VPS35 gene variants are not associated with Parkinson's disease in the mainland Chinese population.

VPS35 gene mutation has recently been reported in autosomal-dominant, late-onset Parkinson disease (PD). There are no reports regarding the association between VPS35 and Parkinson's disease (PD) in the Chinese population. We conducted a comprehensive genetic analysis of VPS35 gene in a cohort of twenty seven probands belonging to families with autosomal-dominant, late-onset PD, followed up with screening of specific variants in a separate group of 1011 sporadic PD patients and 1016 healthy controls. Our analysis revealed two exonic variants and three intronic variants across the entire VPS35 gene. There was no statistical difference in genotype or allele frequencies of rs3743928 and IVS14-24 t > c variants in VPS35 gene between sporadic PD group and healthy control group. None of the 1011 sporadic PD patients and 1016 controls carried the VPS35 gene c.1858G > A (p.Asp620Asn) mutation. Our data indicated that the VPS35 variants are not associated with PD in the mainland Chinese population.

Mutation analysis of LRRK2, SCNA, UCHL1, HtrA2 and GIGYF2 genes in Chinese patients with autosomal dorminant Parkinson's disease.

Autosomal dorminant Parkinson's disease (ADPD) has been associated with mutations in the SCNA, LRRK2, UCHL1, HtrA2 and GIGYF2 genes. We studied the prevalence of variants in all five genes in 12 Chinese unrelated families with ADPD and 4 families with both essential tremor (ET) and Parkinson's disease (PD) phenotypes using direct sequencing analysis. We found 27 variants in the LRRK2 gene, eight in GIGYF2 gene, three in the SCNA and UCHL1 gene respectively, in which five variants were novel. However, no pathogenic mutations in the five genes were found in these families. Our result indicated that SCNA, LRRK2, UCHL1, HtrA2 and GIGYF2 genes' mutations might not be a main reason for Chinese ADPD.

Analysis of PLA2G6 gene mutation in sporadic early-onset parkinsonism patients from Chinese population.

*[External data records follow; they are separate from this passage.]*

theorem witness_ReadyMeansComplete_first :
    let s := polling complete 0
    s.ChannelsOk ∧ s.PhaseOk ∧ 0 < s.ntasks ∧ s.nextChoice = .host ∧ s.current = some 0 ∧
      s.fetch 0 = .ok (.dpoll 4 0) ∧ step s = .next (next s) ∧ (next s).fault = none ∧
      ((next s).task 0).phase = 0 ∧ RegHolds (next s) 0 4 1 :=
  ⟨by decide, polling_phaseOk _ _ rfl rfl, by decide, by decide, by decide, by decide,
    next_of_isNext _ (by decide), by decide, by decide, by decide⟩
theorem witness_ReadyMeansComplete_last :
    let s := polling complete 3
    s.ChannelsOk ∧ s.PhaseOk ∧ 0 < s.ntasks ∧ s.nextChoice = .host ∧ s.current = some 0 ∧
      s.fetch 0 = .ok (.dpoll 4 0) ∧ step s = .next (next s) ∧ (next s).fault = none ∧
      ((next s).task 0).phase = 0 ∧ RegHolds (next s) 0 4 1 :=
  ⟨by decide, polling_phaseOk _ _ rfl rfl, by decide, by decide, by decide, by decide,
    next_of_isNext _ (by decide), by decide, by decide, by decide⟩

theorem witness_FixedForTheRun :
    step lastElement = .next (next lastElement) ∧ (lastElement.chan 0).res = some 0 :=
  ⟨next_of_isNext _ (by decide), by decide⟩

theorem witness_OnlyNamedWriters :
    let s := running [0x30100000, 5, 0]
    step s = .next (next s) ∧ s.current ≠ some 1 ∧ s.nextChoice ≠ .tickHandler ∧
      (∀ ch g, s.nextChoice ≠ .engine ch g) ∧ s.fetch 0 = .ok (.li 1 5) :=
  ⟨next_of_isNext _ (by decide), by decide, by decide, fun _ _ h => Choice.noConfusion h, by decide⟩
/-- The shim steps while the running task stands at an ST. -/
theorem witness_OnlyNamedWriters_agent :
    let s := withChoice (running [0x33010001, 0x20001010]) .dmaShim
    step s = .next (next s) ∧ s.nextChoice ≠ .host ∧ s.current = some 0 :=
  ⟨next_of_isNext _ (by decide), by decide, by decide⟩
/-- ST to PERIPH. -/
theorem witness_OnlyNamedWriters_history :
    let s := (running [0x33010002, 0x40000000]).setReg 0 1 5
    step s = .next (next s) ∧ (next s).hist ≠ s.hist :=
  ⟨next_of_isNext _ (by decide), by decide⟩

/-! ### Witnesses: waker registry -/

theorem witness_CellIdsAndHandlesChecked :
    HostReady (running []) 0 ∧ (running []).cell 0x0002 = none ∧ (running []).cell 0x1001 = none ∧
      (running []).cell 0x5000 = none ∧ (running []).ntasks ≤ (2 : BitVec 16).toNat := by decide
theorem witness_WregStoresTask :
    HostReady (running []) 0 ∧ (running []).cell 0x0001 ≠ none ∧ (running []).cell 0x4000 ≠ none := by
  decide
theorem witness_WakeTakesHandle_held :
    let s := { running [] with rngCells := [some 1] }
    HostReady s 0 ∧ s.cell 0x2000 = some (some 1) := by decide
theorem witness_WakeTakesHandle_empty :
    HostReady (running []) 0 ∧ (running []).cell 0x2000 = some none := by decide
theorem witness_SignalReadiesTask :
    HostReady (running []) 0 ∧ (1 : BitVec 16).toNat < (running []).ntasks := by decide

/-! ### Witnesses: DMA commands -/

theorem witness_DresReserves_no_channel :
    HostReady (running []) 0 ∧ (running []).nch ≤ (2 : BitVec 6).toNat := by decide
theorem witness_DresReserves_free :
    HostReady (running []) 0 ∧ (1 : BitVec 6).toNat < (running []).nch ∧
      ((running []).chan 1).res = none := by decide
theorem witness_DoubleReserveFaults :
    let s := withChan (running []) reserved
    HostReady s 0 ∧ (0 : BitVec 6).toNat < s.nch ∧ (s.chan 0).res = some 0 := by decide

/-- The hypotheses of DcfgConfigures for channel 0. -/
abbrev DcfgPasses (s : State) (dir wc : BitVec 2) (src dst count : Word32) : Prop :=
  HostReady s 0 ∧ s.MemOk ∧ Owns s 0 0 ∧ (s.chan 0).active = false ∧ dir ≠ 3 ∧ wc ≠ 3 ∧
    1 ≤ count.toNat ∧ count.toNat ≤ s.params.dmaMaxXfer ∧ src.toNat % 2 ^ wc.toNat = 0 ∧
    dst.toNat % 2 ^ wc.toNat = 0 ∧
    (if dir = 2 then src.toNat else src.toNat + (count.toNat - 1) * 2 ^ wc.toNat) + 2 ^ wc.toNat ≤
      2 ^ 32 ∧
    (if dir = 1 then dst.toNat else dst.toNat + (count.toNat - 1) * 2 ^ wc.toNat) + 2 ^ wc.toNat ≤
      2 ^ 32 ∧ AllKind s s.params.descBase 16 .ram

theorem witness_DcfgConfigures_m2m_longest :
    DcfgPasses (withChan (running []) reserved) 0 2 0x20001000 0x20004000 1024 := by decide
theorem witness_DcfgConfigures_m2p_at_top :
    DcfgPasses (withChan (running []) reserved) 1 2 0x20004000 0xFFFFFFFC 5 := by decide
theorem witness_DcfgConfigures_p2m_one :
    DcfgPasses (withChan (running []) reserved) 2 1 0x40000010 0x20003000 1 := by decide

theorem witness_DcfgRefusals_channel :
    HostReady (running []) 0 ∧ (running []).nch ≤ (2 : BitVec 6).toNat := by decide
theorem witness_DcfgRefusals_owner :
    HostReady (running []) 0 ∧ ¬ (running []).nch ≤ (1 : BitVec 6).toNat ∧
      ((running []).chan 1).res ≠ some 0 := by decide
theorem witness_DcfgRefusals_busy :
    let s := withChan (running []) inFlight
    HostReady s 0 ∧ Owns s 0 0 ∧ (s.chan 0).active = true := by decide
/-- Past the first three checks, for the typed errors (dir = 3; wc = 3; count 0 and 1025), an option, a misaligned
base and a wrap of either side, and success. -/
theorem witness_DcfgRefusals_rest :
    let s := withChan (running []) reserved
    HostReady s 0 ∧ Owns s 0 0 ∧ (s.chan 0).active = false ∧
      s.params.dmaMaxXfer < (1025 : Word32).toNat ∧ (0x20001002 : Word32).toNat % 2 ^ 2 ≠ 0 ∧
      2 ^ 32 < (0xFFFFFFFC : Word32).toNat + (2 - 1) * 4 + 4 ∧
      AllKind s (s.params.descBase + 16 * (0 : BitVec 6).toNat) 16 .ram := by decide

theorem witness_DenEnables :
    HostReady (withChan (running []) reserved) 0 ∧ Owns (withChan (running []) reserved) 0 0 := by
  decide
theorem witness_OwnerChecked :
    HostReady (running []) 0 ∧ (running []).nch ≤ (2 : BitVec 6).toNat ∧
      (1 : BitVec 6).toNat < (running []).nch ∧ ((running []).chan 1).res ≠ some 0 := by decide

/-- DTRG's state: channel 0 has the record c, and its descriptor gives these end addresses and link. -/
def triggering (c : Channel) (se de lk : Nat) : State :=
  withRam (withRam (withRam (withChan (running []) c) 0x20000004 4 se) 0x20000008 4 de)
    0x2000000C 4 lk

theorem witness_DtrgTriggers :
    let s := triggering configured 0x20001004 0x20002004 0
    HostReady s 0 ∧ Owns s 0 0 ∧ s.chan 0 = configured ∧ AllKind s (0x20000000 + 4) 12 .ram ∧
      memRead s.mem (0x20000000 + 4) 4 = 0x20001004 ∧
      memRead s.mem (0x20000000 + 8) 4 = 0x20002004 ∧ memRead s.mem (0x20000000 + 12) 4 = 0 ∧
      0x20001004 % 4 = 0 ∧ 0x20002004 % 4 = 0 ∧ (2 - 1) * 4 ≤ 0x20001004 ∧
      (2 - 1) * 4 ≤ 0x20002004 ∧ 0x20001004 + 4 ≤ 2 ^ 32 ∧ 0x20002004 + 4 ≤ 2 ^ 32 ∧
      s.raceFault 0 (byteRange 0x20001004 2 4 true) (byteRange 0x20002004 2 4 true) = none := by
  decide
theorem witness_DtrgRefusals_busy :
    let s := triggering inFlight 0x20001004 0x20002004 0
    HostReady s 0 ∧ Owns s 0 0 ∧ AllKind s (0x20000000 + 4) 12 .ram ∧ (s.chan 0).active = true := by
  decide
theorem witness_DtrgRefusals_not_ready :
    let s := triggering reserved 0x20001004 0x20002004 0
    HostReady s 0 ∧ Owns s 0 0 ∧ AllKind s (0x20000000 + 4) 12 .ram ∧ (s.chan 0).active = false ∧
      (s.chan 0).cfg.valid = false := by decide
theorem witness_DtrgRefusals_link :
    let s := triggering configured 0x20001004 0x20002004 1
    HostReady s 0 ∧ Owns s 0 0 ∧ AllKind s (0x20000000 + 4) 12 .ram ∧
      memRead s.mem (0x20000000 + 12) 4 = 1 := by decide
theorem witness_DtrgRefusals_misaligned :
    let s := triggering configured 0x20001006 0x20002004 0
    HostReady s 0 ∧ Owns s 0 0 ∧ AllKind s (0x20000000 + 4) 12 .ram ∧
      memRead s.mem (0x20000000 + 4) 4 % 4 ≠ 0 := by decide
theorem witness_DtrgRefusals_below_zero :
    let s := triggering configured 0 0x20002004 0
    HostReady s 0 ∧ Owns s 0 0 ∧ AllKind s (0x20000000 + 4) 12 .ram ∧
      (s.chan 0).cfg.srcInc = true ∧ memRead s.mem (0x20000000 + 4) 4 < (2 - 1) * 4 := by decide
theorem witness_DtrgRefusals_race :
    let s := triggering configured 0x20001004 0x20000010 0
    HostReady s 0 ∧ Owns s 0 0 ∧ AllKind s (0x20000000 + 4) 12 .ram ∧
      s.raceFault 0 (byteRange 0x20001004 2 4 true) (byteRange 0x20000010 2 4 true) =
        some (.raceWithTable 0) := by decide

theorem witness_DpollMicroSteps_not_started :
    let s := polling configured 0
    Owns s 0 0 ∧ HostAtPhase s 0 0 ∧ (s.chan 0).started = false := by decide
theorem witness_DpollMicroSteps_ready :
    let s := polling complete 0
    Owns s 0 0 ∧ HostAtPhase s 0 0 ∧ (s.chan 0).started = true ∧ (s.chan 0).inten = false := by
  decide
theorem witness_DpollMicroSteps_pending :
    let s := polling inFlight 0
    Owns s 0 0 ∧ HostAtPhase s 0 0 ∧ (s.chan 0).started = true ∧ (s.chan 0).inten = true := by
  decide
theorem witness_DpollMicroSteps_later :
    Owns (polling inFlight 1) 0 0 ∧ HostAtPhase (polling inFlight 1) 0 1 ∧
      HostAtPhase (polling inFlight 2) 0 2 ∧ HostAtPhase (polling inFlight 3) 0 3 := by decide
theorem witness_DrdReadsBit :
    HostReady (running []) 0 ∧ (running []).nch ≤ (2 : BitVec 6).toNat ∧
      ¬ (running []).nch ≤ (1 : BitVec 6).toNat ∧ 3 < (4 : BitVec 4).toNat ∧
      ¬ 3 < (3 : BitVec 4).toNat := by decide

/-! ### Witnesses: engine, shim, races -/

/-- A state whose channel 0 has a one-element 4-byte transfer left, from `src` to `dst`, in direction dir. -/
def moving (dir : BitVec 2) (src dst : Word32) : State :=
  withChan small
    { inFlight with
      xfer := { inFlight.xfer with rem := 1, srcEnd := src, dstEnd := dst, dir := dir } }

/-- The common hypotheses of EngineMovesElement. -/
abbrev EngineMoves (s : State) : Prop :=
  s.fault = none ∧ s.MemOk ∧ 0 < s.nch ∧ (s.chan 0).active = true ∧ 0 < (s.chan 0).xfer.rem ∧
    0 < (s.chan 0).xfer.width

theorem witness_EngineMovesElement_no_grant :
    EngineMoves (moving 2 0x40000000 0x20002000) ∧
      ((moving 2 0x40000000 0x20002000).chan 0).xfer.dir = 2 := by decide
theorem witness_EngineMovesElement_bad_source :
    let s := moving 0 0x30000000 0x20002000
    EngineMoves s ∧ ¬ AllKind s 0x30000000 4 .ram ∧ ¬ AllKind s 0x30000000 4 .periph := by decide
theorem witness_EngineMovesElement_bad_destination :
    let s := moving 0 0x20001000 0x30000000
    EngineMoves s ∧ AllKind s 0x20001000 4 .ram ∧ ¬ AllKind s 0x30000000 4 .ram ∧
      ¬ AllKind s 0x30000000 4 .periph := by decide
theorem witness_EngineMovesElement_ram :
    let s := moving 0 0x20001000 0xFFFFFFFC
    EngineMoves s ∧ AllKind s 0x20001000 4 .ram ∧ AllKind s 0xFFFFFFFC 4 .ram := by decide
theorem witness_EngineMovesElement_periph :
    let s := moving 1 0x40000000 0x40000010
    EngineMoves s ∧ AllKind s 0x40000000 4 .periph ∧ AllKind s 0x40000010 4 .periph := by decide

/-- Two elements of 4 bytes, the destination right after the source. -/
theorem witness_WholeTransferCopies :
    let s := withChan small
      { inFlight with xfer := { inFlight.xfer with dstEnd := 0x2000100C } }
    EngineMoves s ∧ (s.chan 0).xfer.srcEnd.toNat = 0x20001000 + (2 - 1) * 4 ∧
      (s.chan 0).xfer.dstEnd.toNat = 0x20001008 + (2 - 1) * 4 ∧
      AllKind s 0x20001000 (2 * 4) .ram ∧ AllKind s 0x20001008 (2 * 4) .ram ∧
      0x20001000 + 2 * 4 ≤ 0x20001008 := by decide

Recent studies have shown that PLA2G6 is a causative gene for PARK14-linked autosomal recessive early-onset complicated dystonia-parkinsonism, early-onset parkinsonism with frontotemporal dementia and autosomal recessive early-onset Parkinsonism without added complicated clinical features. In order to investigate the characteristics of PLA2G6 gene mutations in Chinese sporadic early-onset parkinsonism (EOP) patients, we performed polymerase chain reaction and DNA direct sequencing on a cohort of sporadic EOP patients from Chinese population. In this study, we found a novel heterozygous varient (p.G679V). Bioinformatics demonstrates that p.G679V exhibits highly conserved residues across species, which hints it might be a pathogenic mutation. Our result indicated that PLA2G6 mutations might not be a main cause of Chinese sporadic EOP.